Ia juga mengajak seluruh pihak untuk melihat persoalan ini secara objektif dan mengedepankan kepentingan masyarakat luas, bukan kepentingan tertentu.
“Saya mengajak semua pihak untuk jeli melihat dan membuka hati nurani. Ini menyangkut kepentingan masyarakat, tidak ada kepentingan bisnis di dalamnya,” katanya.
Selain itu, Muchlis menyoroti aspek keadilan bagi masyarakat di wilayah Manggala yang selama puluhan tahun menanggung dampak keberadaan TPA. Menurutnya, pembangunan PSEL justru bisa menjadi peluang ekonomi baru bagi warga sekitar.
“Selama ini masyarakat Manggala yang merasakan dampaknya. Kalau jadi PSEL, tentu membutuhkan tenaga kerja dan bisa membuka lapangan pekerjaan bagi masyarakat sekitar,” jelasnya.
Senada dengan itu, Anggota DPRD Makassar lainnya, Nasir Rurung, juga menilai pembangunan PSEL di TPA Antang merupakan langkah paling rasional, terutama dari sisi efisiensi anggaran.
“Kalau di sana lebih efektif, ada anggaran kurang lebih Rp20 miliar per tahun yang seharusnya tidak perlu dikeluarkan. Kalau dipindahkan ke tempat lain, justru anggaran itu akan muncul,” ujarnya.
Nasir mengingatkan bahwa pemindahan lokasi PSEL berpotensi menimbulkan dua persoalan besar. Pertama, meningkatnya biaya operasional pengangkutan sampah yang diperkirakan mencapai puluhan miliar rupiah setiap tahun.

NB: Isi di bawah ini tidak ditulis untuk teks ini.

-- ==== Sys2Proof/Machine/Core.lean ====
section
/-!
DEFINITION. The host's interface, filled in.
-/

def Sys2Proof.core : Host.Core := { State := Sys2Proof.Machine.State, Fault := Sys2Proof.Machine.Fault, Refusal := Sys2Proof.Machine.Refusal, step := Sys2Proof.Machine.step, reset := Sys2Proof.Machine.State.reset }
end

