/-- HP.ACQ takes a free lock of the thread's reach and answers 0; it answers 0 for a lock it holds, 1 or 2 for one that
another thread or a halted one holds, 3 for a foreign lock and 4 for none, counting the core's event 06 whenever it
gets none; HP.ACQW does the same and registers a waiter; HP.REL frees a held lock and answers 0, else 1, 3 or 4;
EV.TAKE answers the pending bits of its mask and clears them; EV.SIG raises an event in a thread of the core, or
answers 3; CRC32C, TPLZ and CSUM compute R382 to R384.  Rests on: 16_processors_threads.md#R382,
16_processors_threads.md#R383, 16_processors_threads.md#R384, 16_processors_threads.md#R386,
16_processors_threads.md#R387, 16_processors_threads.md. -/
def Obligations.XtutInstructionsComplete : Prop :=
  (∀ s n x y, threadState s n = 2 →
    completesNow (.hpAcq n x y) s lockTouch (insn n fun a =>
      setReg (if (acquire a n (reg a n y)).2 = 0 then (acquire a n (reg a n y)).1
        else countCore (acquire a n (reg a n y)).1 n 6) n x (acquire a n (reg a n y)).2)) ∧
  (∀ s n x y, threadState s n = 2 → lockRef (issued s n) n (reg (issued s n) n y) = none →
    completesNow (.hpAcqw n x y) s lockTouch (insn n fun a => setReg (countCore a n 6) n x 4)) ∧
  (∀ s n x y lock mine dma i, threadState s n = 2 →
      lockRef (issued s n) n (reg (issued s n) n y) = some (lock, mine, dma, i) →
    completesNow (.hpAcqw n x y) s lockTouch (insn n fun a =>
      let r := (acquire a n (reg a n y)).2
      let b := (acquire a n (reg a n y)).1
      let w := if r = 1 ∨ r = 2 then setThread b n { thread b n with waiter := some lock } else b
      setReg (if r = 0 then w else countCore w n 6) n x r)) ∧
  (∀ s n x y, threadState s n = 2 → lockRef (issued s n) n (reg (issued s n) n y) = none →
    completesNow (.hpRel n x y) s threadTouch (insn n fun a => setReg a n x 4)) ∧
  (∀ s n x y lock dma i, threadState s n = 2 →
      lockRef (issued s n) n (reg (issued s n) n y) = some (lock, false, dma, i) →
    completesNow (.hpRel n x y) s threadTouch (insn n fun a => setReg a n x 3)) ∧
  (∀ s n x y lock dma i, threadState s n = 2 →
      lockRef (issued s n) n (reg (issued s n) n y) = some (lock, true, dma, i) → holderOf (issued s n) n dma i ≠ some n →
    completesNow (.hpRel n x y) s threadTouch (insn n fun a => setReg a n x 1)) ∧
  (∀ s n x y lock dma i, threadState s n = 2 →
      lockRef (issued s n) n (reg (issued s n) n y) = some (lock, true, dma, i) → holderOf (issued s n) n dma i = some n →
    completesNow (.hpRel n x y) s threadTouch (insn n fun a =>
      setReg (if dma then freeDmaLock a i else freeLock a (rodOfThread n) i) n x 0)) ∧
  (∀ s n x y, threadState s n = 2 →
    completesNow (.evTake n x y) s threadTouch (insn n fun a =>
      setReg (setThread a n { thread a n with events := bClear (thread a n).events (reg a n y % 2 ^ 32) }) n x
        (bAnd (thread a n).events (reg a n y % 2 ^ 32)))) ∧
  (∀ s n x y z dest, threadState s n = 2 → dest = 8 * coreOf n + reg (issued s n) n y % 8 →
      vendorThread n = true ∨ (vendorThread dest = false ∧ threadDesk (issued s n) dest = threadDesk (issued s n) n) →
    completesNow (.evSig n x y z) s threadTouch (insn n fun a => setReg (raiseEvent a dest (reg a n z % 32)) n x 0)) ∧
  (∀ s n x y z dest, threadState s n = 2 → dest = 8 * coreOf n + reg (issued s n) n y % 8 → vendorThread n = false →
      vendorThread dest = true ∨ threadDesk (issued s n) dest ≠ threadDesk (issued s n) n →
    completesNow (.evSig n x y z) s threadTouch (insn n fun a => setReg a n x 3)) ∧
  (∀ s n size x y z, threadState s n = 2 →
    completesNow (.crc32cInsn n size x y z) s threadTouch (insn n fun a =>
      setReg a n x (crcStep size (reg a n y) (reg a n z)))) ∧
  (∀ s n x y z, threadState s n = 2 →
    completesNow (.tplz n x y z) s threadTouch (insn n fun a =>
      setReg (setThread a n { thread a n with tpos := ((thread a n).tpos + 32) % 2 ^ 64 }) n x
        (bXor (reg a n y % 2 ^ 32) (tplzSum (thread a n).tkey (thread a n).tpos (reg a n z % 2 ^ 32))))) ∧
  (∀ s n x y z, threadState s n = 2 →
    completesNow (.csum n x y z) s threadTouch (insn n fun a => setReg a n x (csumOf (reg a n y) (reg a n z))))

/-- The oldest punted frame of a thread goes into its punt ring with its header and raises event 29; SEND_TAIL makes
descriptors available, or puts the ring in ERROR; PUNT_HEAD consumes slots; a ring enabled starts empty with phase 1,
one disabled drops its frames; MBX_ENDS pairs two ends, and clears a mailbox that it disables; MB_SEND and H2F_NOTICE
post a word to the facing end that has power, and count what finds no room; MB_POP and F2H_ACK consume; doorbells are
set and cleared; WAKE_POST rings an end with power and wakes the domain of another; a counter of the Abacus takes the
value written, and an enabled one of events that no command shows (log entry 105) wraps as R399 says.  Rests on: 16_processors_threads.md#R392,
16_processors_threads.md#R393, 16_processors_threads.md#R394, 16_processors_threads.md#R395,
16_processors_threads.md#R396, 16_processors_threads.md#R397, 16_processors_threads.md#R398,
16_processors_threads.md#R399. -/
def Obligations.RingsAndMailboxesComplete : Prop :=
  (∀ s t n r f fid ring, ring = puntRing s n → bit ring 63 = true → r = rod s (rodOfThread n) →
      ((thread s n).puntTail + 1) % ringCount ring ≠ (thread s n).puntHead →
      r.punt.find? (fun e => e.2 == n) = some (fid, n) → frame s fid = some f → f.ended = true →
    completesAt (.puntSlotWrite t n) s t { tutor := true, mem := true, flow := true } fun s =>
      let x := thread s n
      let next := (x.puntTail + 1) % ringCount ring
      let size := 2 ^ bits ring 52 48
      let data := f.bytes.take (f.bytes.length - 4)
      let slot := puntHeader s f x.puntPhase (decide (size - 32 < data.length)) ++ data.take (size - 32)
      let s1 := match tutorAddr (coreOf n) (bits ring 31 0 + size * x.puntTail) with
        | some a => memWrite s a slot
        | none => s
      let s2 := setThread s1 n { x with puntTail := next, puntPhase := if next = 0 then !x.puntPhase else x.puntPhase }
      let s3 := setRod s2 (rodOfThread n) { r with
        punt := r.punt.filter (fun e => e.1 != fid), puntBytes := r.puntBytes - data.length }
      raiseEvent (bump (dropFrame s3 fid) Obj.PUNTED (rodOfThread n) 1) n 29) ∧
  (∀ s t n v, v < 1024 → bit (sendRing s n) 63 = true → (thread s n).sendError = false → v < ringCount (sendRing s n) →
    completesAt (.sendTailWrite t n v) s t { tutor := true, mem := true } fun s =>
      let x := thread s n
      let count := ringCount (sendRing s n)
      let marks := (upto (ringDist count x.sendDev v)).foldl (fun m i =>
        let k := (x.sendDev + i) % count
        if (mfind m k).isSome then m else mins m k s.now) x.sendAt
      refuseSends count (setThread s n { x with sendTail := v, sendAt := marks }) n) ∧
  (∀ s t n v, v < 1024 → bit (sendRing s n) 63 = true → (thread s n).sendError = false → ringCount (sendRing s n) ≤ v →
    completesAt (.sendTailWrite t n v) s t { tutor := true, mem := true } fun s =>
      setThread s n { thread s n with sendError := true }) ∧
  (∀ s n v, v < 1024 → bit (puntRing s n) 63 = true → v < ringCount (puntRing s n) →
    completesNow (.puntHeadWrite n v) s threadTouch fun s => setThread s n { thread s n with puntHead := v }) ∧
  (∀ s p n v, accepts s p (writeOf Obj.PUNT_RING n v) → bit (rd s Obj.PUNT_RING n) 63 = false → bit v 63 = true →
      ringBad (turned s p) n .punt v = false →
    completesNow (.threadRingWrite p n .punt v) s threadEndTouch fun s => writes s p Obj.PUNT_RING n v fun s =>
      let s1 := wr s Obj.PUNT_RING n v
      setThread s1 n { thread s1 n with puntHead := 0, puntTail := 0, puntPhase := true }) ∧
  (∀ s p n v, accepts s p (writeOf Obj.PUNT_RING n v) → bit v 63 = false → ringBad (turned s p) n .punt v = false →
    completesNow (.threadRingWrite p n .punt v) s threadEndTouch fun s => writes s p Obj.PUNT_RING n v fun s =>
      dropPunted (wr s Obj.PUNT_RING n v) n) ∧
  (∀ s p n v, accepts s p (writeOf Obj.SEND_RING n v) → bit (rd s Obj.SEND_RING n) 63 = false → bit v 63 = true →
      ringBad (turned s p) n .send v = false →
    completesNow (.threadRingWrite p n .send v) s threadEndTouch fun s => writes s p Obj.SEND_RING n v fun s =>
      let s1 := wr s Obj.SEND_RING n v
      setThread s1 n { thread s1 n with
        sendDev := 0, sendTail := 0, sendPhase := true, sendError := false, sendAt := [], sends := [] }) ∧
  (∀ s p n v, accepts s p (writeOf Obj.SEND_RING n v) → bit v 63 = false → ringBad (turned s p) n .send v = false →
    completesNow (.threadRingWrite p n .send v) s threadEndTouch fun s => writes s p Obj.SEND_RING n v fun s =>
      let s1 := wr s Obj.SEND_RING n v
      setThread s1 n { thread s1 n with sendAt := [], sends := [] }) ∧
  (∀ s p m v, accepts s p (writeOf Obj.MBX_ENDS m v) → bits v 30 27 = 0 → bits v 15 11 = 0 → endsBad s m v = false →
      bit (mbxEnds s m) 31 = false → bit v 31 = true →
    completesNow (.mbxEndsWrite p m v) s { tutor := true, dict := true } fun s => writes s p Obj.MBX_ENDS m v fun s =>
      wr s Obj.MBX_ENDS m v) ∧
  (∀ s p m v, accepts s p (writeOf Obj.MBX_ENDS m v) → bits v 30 27 = 0 → bits v 15 11 = 0 → endsBad s m v = false →
      bit v 31 = false →
    completesNow (.mbxEndsWrite p m v) s { tutor := true, dict := true } fun s => writes s p Obj.MBX_ENDS m v fun s =>
      wr (setMailbox s m { mailbox s m with toA := [], toB := [], bellA := 0, bellB := 0, wakeA := none, wakeB := none })
        Obj.MBX_ENDS m v) ∧
  (∀ s c v m a, isEnd s (.onChip c) m a → facesPower s m a →
    completesNow (.mbSend (.onChip c) v) s mbxTouch fun s => sendWord s m a v fun s =>
      bump (setMailbox s m (setOverrun (mailbox s m) a true)) Obj.OVERRUN m 1) ∧
  (∀ s c v m a, isEnd s (.onChip c) m a → 1 ≤ v → v ≤ 16 →
    completesNow (.mbPop (.onChip c) v) s mbxTouch fun s =>
      setMailbox s m (setIncoming (mailbox s m) a ((incoming (mailbox s m) a).drop v))) ∧
  (∀ s e v m a, isEnd s e m a → facesPower s m a → completesNow (.dbSet e v) s mbxTouch fun s => ringBell s m (!a) v) ∧
  (∀ s e v m a, isEnd s e m a →
    completesNow (.dbStatusClear e v) s mbxTouch fun s =>
      putBell s m a (bClear (bellOf (mailbox s m) a) v) (maskOf (mailbox s m) a)) ∧
  (∀ s e v m a, isEnd s e m a → facesPower s m a →
    completesNow (.wakePost e v) s { tutor := true, power := true, clocked := true } fun s => ringBell s m (!a) v) ∧
  (∀ s e v m a, isEnd s e m a → ¬facesPower s m a →
    completesNow (.wakePost e v) s { tutor := true, power := true, clocked := true } fun s =>
      let x := mailbox s m
      askPower (setMailbox s m (setWake x (!a) (some (bOr ((wakeOf x (!a)).getD 0) (v % 2 ^ 32)))))
        (endDomain s (codeAt s m (!a)))) ∧
  (∀ s m toA w d, wakeOf (mailbox s m) toA = some w → s.devState ≠ 7 → d = endDomain s (codeAt s m toA) →
    completesNow (.wakePostDone m toA true) s { tutor := true, power := true, clocked := true } fun s =>
      let s1 := setMailbox s m (setWake (mailbox s m) toA none)
      ringBell (if d < 16 then raiseRod s1 d else domainOn s1 d) m toA w) ∧
  (∀ s m toA w d, wakeOf (mailbox s m) toA = some w → d = endDomain s (codeAt s m toA) →
    completesNow (.wakePostDone m toA false) s { tutor := true, power := true, clocked := true } fun s =>
      let s1 := setMailbox s m (setWake (mailbox s m) toA none)
      bump { s1 with power := { s1.power with rising := s1.power.rising.filter (· != d) } } Obj.WAKE_FAILED m 1) ∧
  (∀ s h slot v m a, isEnd s (.host h slot) m a → facesPower s m a →
    completesNow (.h2fNotice h slot v) s mbxTouch fun s => sendWord s m a v fun s => bump s Obj.NOTICE_REFUSED m 1) ∧
  (∀ s h slot m a, isEnd s (.host h slot) m a →
    completesNow (.f2hAck h slot 1) s mbxTouch fun s => setMailbox s m (setIncoming (mailbox s m) a [])) ∧
  (∀ s p c v, accepts s p (writeOf (abacusObjs c).1 (abacusObjs c).2.2 (v % 2 ^ 48)) →
    completesNow (.abacusWrite p c v) s { dict := true } fun s => writes s p (abacusObjs c).1 (abacusObjs c).2.2 (v % 2 ^ 48) fun s =>
      wr s (abacusObjs c).1 (abacusObjs c).2.2 (v % 2 ^ 48)) ∧
  (∀ s c e hw pc, e = bits (rd s (abacusObjs c).2.1 (abacusObjs c).2.2) 7 0 → outsideEvent c e = true → abacusCounts s c e = true →
    completesNow (.abacusWrap c hw pc) s mbxTouch fun s => abacusWrap s c hw pc)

“Rp20 miliar itu bisa digunakan untuk kebutuhan lain di Kota Makassar,” katanya.
Kedua, jika sampah dipindahkan ke lokasi baru, maka akan muncul persoalan sosial dan penolakan dari masyarakat di wilayah tersebut, sebagaimana yang selama ini terjadi di Antang.
“Kalau dipindahkan, pasti akan muncul persoalan baru di tempat lain. Ini yang harus kita pikirkan bersama,” tambahnya.
Ia pun mengajak seluruh elemen masyarakat untuk menggunakan akal sehat dalam menyikapi polemik tersebut dan tidak terjebak pada kepentingan tertentu.
“Saya hanya mau mengajak kita pakai akal sehat, bukan tanda kutip ada kepentingan masing-masing,” tegas Nasir.
Lebih jauh, Nasir menegaskan bahwa sejak awal perencanaan, lokasi pembangunan PSEL memang telah ditetapkan di TPA Tamangapa Antang dan telah melalui berbagai tahapan perencanaan, termasuk regulasi pendukung.
“Awalnya memang hanya di TPA Tamangapa, tidak ada tempat lain yang direncanakan. Itu sudah ada dalam perencanaan pemerintah,” pungkasnya.
Dukungan dari DPRD ini diharapkan dapat memperkuat langkah Pemerintah Kota Makassar dalam merealisasikan proyek PSEL sebagai solusi jangka panjang dalam mengatasi persoalan sampah sekaligus menghasilkan energi listrik yang ramah lingkungan. (*)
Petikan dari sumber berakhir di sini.